■ **Work required**
Output, word for word, the lines of this listing that fall between the line with "inductive Fault where" and the line with "(4, true)], rem", counting both of those lines, and no others.

■ **Data for review**
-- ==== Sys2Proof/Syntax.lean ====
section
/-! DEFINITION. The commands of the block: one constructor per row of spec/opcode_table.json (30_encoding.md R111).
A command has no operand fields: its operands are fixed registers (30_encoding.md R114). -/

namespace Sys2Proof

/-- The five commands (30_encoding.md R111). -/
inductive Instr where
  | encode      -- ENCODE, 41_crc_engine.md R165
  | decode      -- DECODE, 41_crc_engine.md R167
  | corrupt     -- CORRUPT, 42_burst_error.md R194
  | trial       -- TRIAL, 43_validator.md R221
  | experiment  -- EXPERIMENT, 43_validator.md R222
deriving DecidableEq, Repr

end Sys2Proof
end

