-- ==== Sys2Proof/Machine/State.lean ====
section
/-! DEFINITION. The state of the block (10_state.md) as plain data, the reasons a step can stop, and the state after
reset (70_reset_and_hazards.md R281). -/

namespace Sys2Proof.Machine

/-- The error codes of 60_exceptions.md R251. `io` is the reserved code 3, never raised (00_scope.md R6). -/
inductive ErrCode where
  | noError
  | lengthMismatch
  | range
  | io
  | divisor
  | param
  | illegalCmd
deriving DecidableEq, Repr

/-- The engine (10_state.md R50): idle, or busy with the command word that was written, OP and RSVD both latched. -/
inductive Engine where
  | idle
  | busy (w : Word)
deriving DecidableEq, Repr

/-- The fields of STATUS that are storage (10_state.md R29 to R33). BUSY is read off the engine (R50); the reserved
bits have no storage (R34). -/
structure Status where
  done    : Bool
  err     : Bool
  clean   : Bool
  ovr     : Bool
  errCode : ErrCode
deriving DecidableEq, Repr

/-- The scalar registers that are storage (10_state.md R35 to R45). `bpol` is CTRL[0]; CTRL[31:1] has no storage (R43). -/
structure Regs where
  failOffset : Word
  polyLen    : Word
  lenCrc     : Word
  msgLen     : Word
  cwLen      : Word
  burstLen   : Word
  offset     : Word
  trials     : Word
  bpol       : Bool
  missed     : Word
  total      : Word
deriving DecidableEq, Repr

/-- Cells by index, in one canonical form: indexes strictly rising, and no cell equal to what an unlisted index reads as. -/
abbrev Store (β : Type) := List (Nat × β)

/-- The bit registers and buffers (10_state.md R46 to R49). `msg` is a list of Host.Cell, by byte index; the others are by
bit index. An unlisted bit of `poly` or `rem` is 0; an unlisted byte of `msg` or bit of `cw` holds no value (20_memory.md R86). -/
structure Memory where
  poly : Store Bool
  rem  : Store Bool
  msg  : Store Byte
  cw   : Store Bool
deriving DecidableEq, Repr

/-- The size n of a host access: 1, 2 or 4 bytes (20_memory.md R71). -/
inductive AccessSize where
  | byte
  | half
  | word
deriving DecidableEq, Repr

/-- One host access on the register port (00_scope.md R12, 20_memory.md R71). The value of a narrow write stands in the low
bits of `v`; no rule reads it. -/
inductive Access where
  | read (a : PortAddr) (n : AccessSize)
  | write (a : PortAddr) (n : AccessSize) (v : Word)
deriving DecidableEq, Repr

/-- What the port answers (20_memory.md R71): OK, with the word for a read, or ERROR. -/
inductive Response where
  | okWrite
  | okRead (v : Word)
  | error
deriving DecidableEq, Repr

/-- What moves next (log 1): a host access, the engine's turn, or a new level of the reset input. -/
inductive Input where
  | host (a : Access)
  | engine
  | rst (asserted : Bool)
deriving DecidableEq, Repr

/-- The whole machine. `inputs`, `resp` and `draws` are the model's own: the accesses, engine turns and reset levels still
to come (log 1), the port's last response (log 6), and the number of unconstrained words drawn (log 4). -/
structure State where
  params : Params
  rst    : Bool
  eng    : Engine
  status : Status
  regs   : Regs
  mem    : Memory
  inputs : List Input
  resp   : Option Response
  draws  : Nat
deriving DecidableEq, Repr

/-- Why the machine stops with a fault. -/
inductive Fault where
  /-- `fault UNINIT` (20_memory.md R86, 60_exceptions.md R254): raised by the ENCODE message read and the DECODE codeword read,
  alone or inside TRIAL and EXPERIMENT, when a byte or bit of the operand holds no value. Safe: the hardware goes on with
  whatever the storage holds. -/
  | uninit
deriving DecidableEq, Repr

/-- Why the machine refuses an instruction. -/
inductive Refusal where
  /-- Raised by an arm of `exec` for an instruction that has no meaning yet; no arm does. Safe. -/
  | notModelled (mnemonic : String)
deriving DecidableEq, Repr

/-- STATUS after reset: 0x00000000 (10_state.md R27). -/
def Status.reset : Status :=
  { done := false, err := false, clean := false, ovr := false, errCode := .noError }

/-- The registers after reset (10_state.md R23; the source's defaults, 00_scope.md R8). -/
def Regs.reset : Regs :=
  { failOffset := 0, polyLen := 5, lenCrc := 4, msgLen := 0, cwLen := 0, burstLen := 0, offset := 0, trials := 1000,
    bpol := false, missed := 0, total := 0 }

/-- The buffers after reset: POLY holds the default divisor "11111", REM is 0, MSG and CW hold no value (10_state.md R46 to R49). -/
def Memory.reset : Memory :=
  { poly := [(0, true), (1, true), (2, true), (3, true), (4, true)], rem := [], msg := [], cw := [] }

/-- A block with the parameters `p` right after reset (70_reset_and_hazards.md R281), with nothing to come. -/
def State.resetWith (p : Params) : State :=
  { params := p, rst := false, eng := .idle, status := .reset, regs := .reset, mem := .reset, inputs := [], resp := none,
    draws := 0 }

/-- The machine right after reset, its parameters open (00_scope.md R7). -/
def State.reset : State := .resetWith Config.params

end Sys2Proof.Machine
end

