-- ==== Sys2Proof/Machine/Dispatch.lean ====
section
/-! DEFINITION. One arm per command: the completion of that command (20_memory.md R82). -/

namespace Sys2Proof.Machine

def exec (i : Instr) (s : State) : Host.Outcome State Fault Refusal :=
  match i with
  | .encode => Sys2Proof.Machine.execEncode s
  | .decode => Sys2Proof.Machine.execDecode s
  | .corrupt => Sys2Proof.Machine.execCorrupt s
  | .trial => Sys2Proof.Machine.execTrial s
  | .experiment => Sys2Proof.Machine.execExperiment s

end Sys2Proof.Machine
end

---

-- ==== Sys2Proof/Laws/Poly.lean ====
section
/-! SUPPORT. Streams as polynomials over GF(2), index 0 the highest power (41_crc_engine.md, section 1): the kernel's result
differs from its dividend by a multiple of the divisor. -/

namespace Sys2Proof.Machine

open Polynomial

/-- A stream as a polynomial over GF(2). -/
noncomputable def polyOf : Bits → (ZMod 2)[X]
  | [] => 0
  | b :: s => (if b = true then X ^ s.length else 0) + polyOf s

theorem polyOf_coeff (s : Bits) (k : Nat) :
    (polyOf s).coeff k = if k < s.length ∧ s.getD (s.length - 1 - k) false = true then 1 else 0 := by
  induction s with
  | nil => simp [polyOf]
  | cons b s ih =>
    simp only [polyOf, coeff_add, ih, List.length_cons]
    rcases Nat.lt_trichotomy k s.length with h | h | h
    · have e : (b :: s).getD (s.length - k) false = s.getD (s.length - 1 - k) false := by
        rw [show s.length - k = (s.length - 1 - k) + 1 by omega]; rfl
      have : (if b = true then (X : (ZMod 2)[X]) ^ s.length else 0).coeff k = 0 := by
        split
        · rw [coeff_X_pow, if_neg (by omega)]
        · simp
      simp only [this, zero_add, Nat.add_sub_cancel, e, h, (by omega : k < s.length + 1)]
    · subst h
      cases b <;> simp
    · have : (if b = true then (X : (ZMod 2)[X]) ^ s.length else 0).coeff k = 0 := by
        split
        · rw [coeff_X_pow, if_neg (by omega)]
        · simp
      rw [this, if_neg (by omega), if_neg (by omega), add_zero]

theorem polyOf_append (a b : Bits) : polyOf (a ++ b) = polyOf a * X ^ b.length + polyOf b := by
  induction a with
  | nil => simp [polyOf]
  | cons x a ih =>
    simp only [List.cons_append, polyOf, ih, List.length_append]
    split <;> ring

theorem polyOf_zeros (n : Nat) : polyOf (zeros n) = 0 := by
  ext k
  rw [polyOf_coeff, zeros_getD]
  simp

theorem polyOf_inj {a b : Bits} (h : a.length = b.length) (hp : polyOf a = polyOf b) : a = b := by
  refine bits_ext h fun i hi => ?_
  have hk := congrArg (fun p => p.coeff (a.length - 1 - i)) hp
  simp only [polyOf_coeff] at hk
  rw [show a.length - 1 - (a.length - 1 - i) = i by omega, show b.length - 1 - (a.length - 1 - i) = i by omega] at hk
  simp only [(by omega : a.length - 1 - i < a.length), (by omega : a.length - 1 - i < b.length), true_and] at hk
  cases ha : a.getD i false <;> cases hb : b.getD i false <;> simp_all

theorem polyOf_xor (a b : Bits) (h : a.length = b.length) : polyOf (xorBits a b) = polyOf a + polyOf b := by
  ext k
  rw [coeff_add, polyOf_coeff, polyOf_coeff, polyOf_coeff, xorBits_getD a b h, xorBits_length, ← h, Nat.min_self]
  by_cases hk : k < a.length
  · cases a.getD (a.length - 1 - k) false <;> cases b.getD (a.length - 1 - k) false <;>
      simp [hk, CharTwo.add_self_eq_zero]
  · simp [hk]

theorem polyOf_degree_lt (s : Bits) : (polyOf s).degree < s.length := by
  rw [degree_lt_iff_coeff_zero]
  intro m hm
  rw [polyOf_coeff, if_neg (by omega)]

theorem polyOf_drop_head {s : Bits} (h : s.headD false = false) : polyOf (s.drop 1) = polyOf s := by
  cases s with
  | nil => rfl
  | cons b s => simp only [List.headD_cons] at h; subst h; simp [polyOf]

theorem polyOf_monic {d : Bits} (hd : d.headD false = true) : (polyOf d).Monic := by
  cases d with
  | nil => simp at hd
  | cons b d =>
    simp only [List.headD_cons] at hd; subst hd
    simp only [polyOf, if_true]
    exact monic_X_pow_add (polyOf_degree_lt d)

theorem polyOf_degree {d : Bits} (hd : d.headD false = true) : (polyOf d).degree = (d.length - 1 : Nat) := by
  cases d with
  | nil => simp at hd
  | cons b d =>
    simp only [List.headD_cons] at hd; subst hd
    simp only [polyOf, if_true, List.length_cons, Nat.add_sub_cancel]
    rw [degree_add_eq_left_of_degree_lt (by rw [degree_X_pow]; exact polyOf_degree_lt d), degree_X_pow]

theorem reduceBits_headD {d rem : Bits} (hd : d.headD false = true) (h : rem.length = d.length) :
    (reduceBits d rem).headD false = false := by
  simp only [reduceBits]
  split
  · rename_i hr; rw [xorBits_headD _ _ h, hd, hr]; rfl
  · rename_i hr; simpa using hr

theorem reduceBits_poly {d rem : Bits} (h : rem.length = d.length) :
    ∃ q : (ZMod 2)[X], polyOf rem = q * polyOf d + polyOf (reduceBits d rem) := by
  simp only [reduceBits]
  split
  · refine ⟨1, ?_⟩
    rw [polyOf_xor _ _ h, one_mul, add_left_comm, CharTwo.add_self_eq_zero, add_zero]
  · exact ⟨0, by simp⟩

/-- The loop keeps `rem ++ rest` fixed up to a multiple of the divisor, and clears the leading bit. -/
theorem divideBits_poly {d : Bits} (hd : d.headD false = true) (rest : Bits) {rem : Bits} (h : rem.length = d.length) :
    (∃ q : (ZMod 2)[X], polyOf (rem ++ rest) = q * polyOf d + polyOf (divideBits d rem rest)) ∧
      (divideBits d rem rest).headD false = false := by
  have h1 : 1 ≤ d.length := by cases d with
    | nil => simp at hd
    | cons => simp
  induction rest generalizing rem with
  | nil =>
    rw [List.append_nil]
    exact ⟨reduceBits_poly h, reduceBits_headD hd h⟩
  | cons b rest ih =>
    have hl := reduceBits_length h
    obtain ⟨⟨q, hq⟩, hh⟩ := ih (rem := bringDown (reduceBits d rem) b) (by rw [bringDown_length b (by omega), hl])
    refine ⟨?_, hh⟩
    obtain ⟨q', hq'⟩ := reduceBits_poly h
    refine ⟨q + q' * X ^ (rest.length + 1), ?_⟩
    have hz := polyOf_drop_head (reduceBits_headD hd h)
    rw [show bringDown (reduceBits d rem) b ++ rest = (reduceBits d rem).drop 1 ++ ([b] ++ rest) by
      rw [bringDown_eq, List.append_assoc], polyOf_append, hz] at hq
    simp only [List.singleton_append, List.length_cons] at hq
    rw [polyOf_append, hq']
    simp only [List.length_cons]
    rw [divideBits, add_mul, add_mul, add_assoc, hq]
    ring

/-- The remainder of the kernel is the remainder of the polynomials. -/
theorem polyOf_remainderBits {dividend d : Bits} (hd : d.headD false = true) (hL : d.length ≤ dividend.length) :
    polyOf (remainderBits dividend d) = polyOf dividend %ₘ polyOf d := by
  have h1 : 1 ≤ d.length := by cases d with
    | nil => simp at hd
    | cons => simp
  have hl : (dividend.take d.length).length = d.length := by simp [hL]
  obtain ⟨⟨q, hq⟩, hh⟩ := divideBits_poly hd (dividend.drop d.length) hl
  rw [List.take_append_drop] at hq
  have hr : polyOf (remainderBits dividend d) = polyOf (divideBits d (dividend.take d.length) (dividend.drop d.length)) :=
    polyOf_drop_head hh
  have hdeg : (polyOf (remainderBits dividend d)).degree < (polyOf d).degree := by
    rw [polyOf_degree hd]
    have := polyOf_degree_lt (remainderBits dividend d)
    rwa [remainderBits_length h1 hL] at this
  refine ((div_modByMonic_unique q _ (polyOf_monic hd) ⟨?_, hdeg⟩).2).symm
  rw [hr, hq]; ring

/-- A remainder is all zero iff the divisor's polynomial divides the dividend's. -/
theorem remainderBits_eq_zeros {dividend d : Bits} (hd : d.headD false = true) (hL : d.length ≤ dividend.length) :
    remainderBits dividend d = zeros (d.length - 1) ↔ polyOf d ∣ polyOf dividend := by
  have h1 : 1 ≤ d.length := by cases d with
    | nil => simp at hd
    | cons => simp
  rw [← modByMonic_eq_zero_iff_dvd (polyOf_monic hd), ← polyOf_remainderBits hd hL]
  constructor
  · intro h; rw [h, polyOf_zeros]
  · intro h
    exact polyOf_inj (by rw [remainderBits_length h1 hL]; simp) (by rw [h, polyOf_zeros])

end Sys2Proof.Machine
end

■ **Result of the task**
inductive Fault where
  /-- `fault UNINIT` (20_memory.md R86, 60_exceptions.md R254): raised by the ENCODE message read and the DECODE codeword read,
  alone or inside TRIAL and EXPERIMENT, when a byte or bit of the operand holds no value. Safe: the hardware goes on with
  whatever the storage holds. -/
  | uninit
deriving DecidableEq, Repr

/-- Why the machine refuses an instruction. -/
inductive Refusal where
  /-- Raised by an arm of `exec` for an instruction that has no meaning yet; no arm does. Safe. -/
  | notModelled (mnemonic : String)
deriving DecidableEq, Repr

/-- STATUS after reset: 0x00000000 (10_state.md R27). -/
def Status.reset : Status :=
  { done := false, err := false, clean := false, ovr := false, errCode := .noError }

/-- The registers after reset (10_state.md R23; the source's defaults, 00_scope.md R8). -/
def Regs.reset : Regs :=
  { failOffset := 0, polyLen := 5, lenCrc := 4, msgLen := 0, cwLen := 0, burstLen := 0, offset := 0, trials := 1000,
    bpol := false, missed := 0, total := 0 }

/-- The buffers after reset: POLY holds the default divisor "11111", REM is 0, MSG and CW hold no value (10_state.md R46 to R49). -/
def Memory.reset : Memory :=
  { poly := [(0, true), (1, true), (2, true), (3, true), (4, true)], rem := [], msg := [], cw := [] }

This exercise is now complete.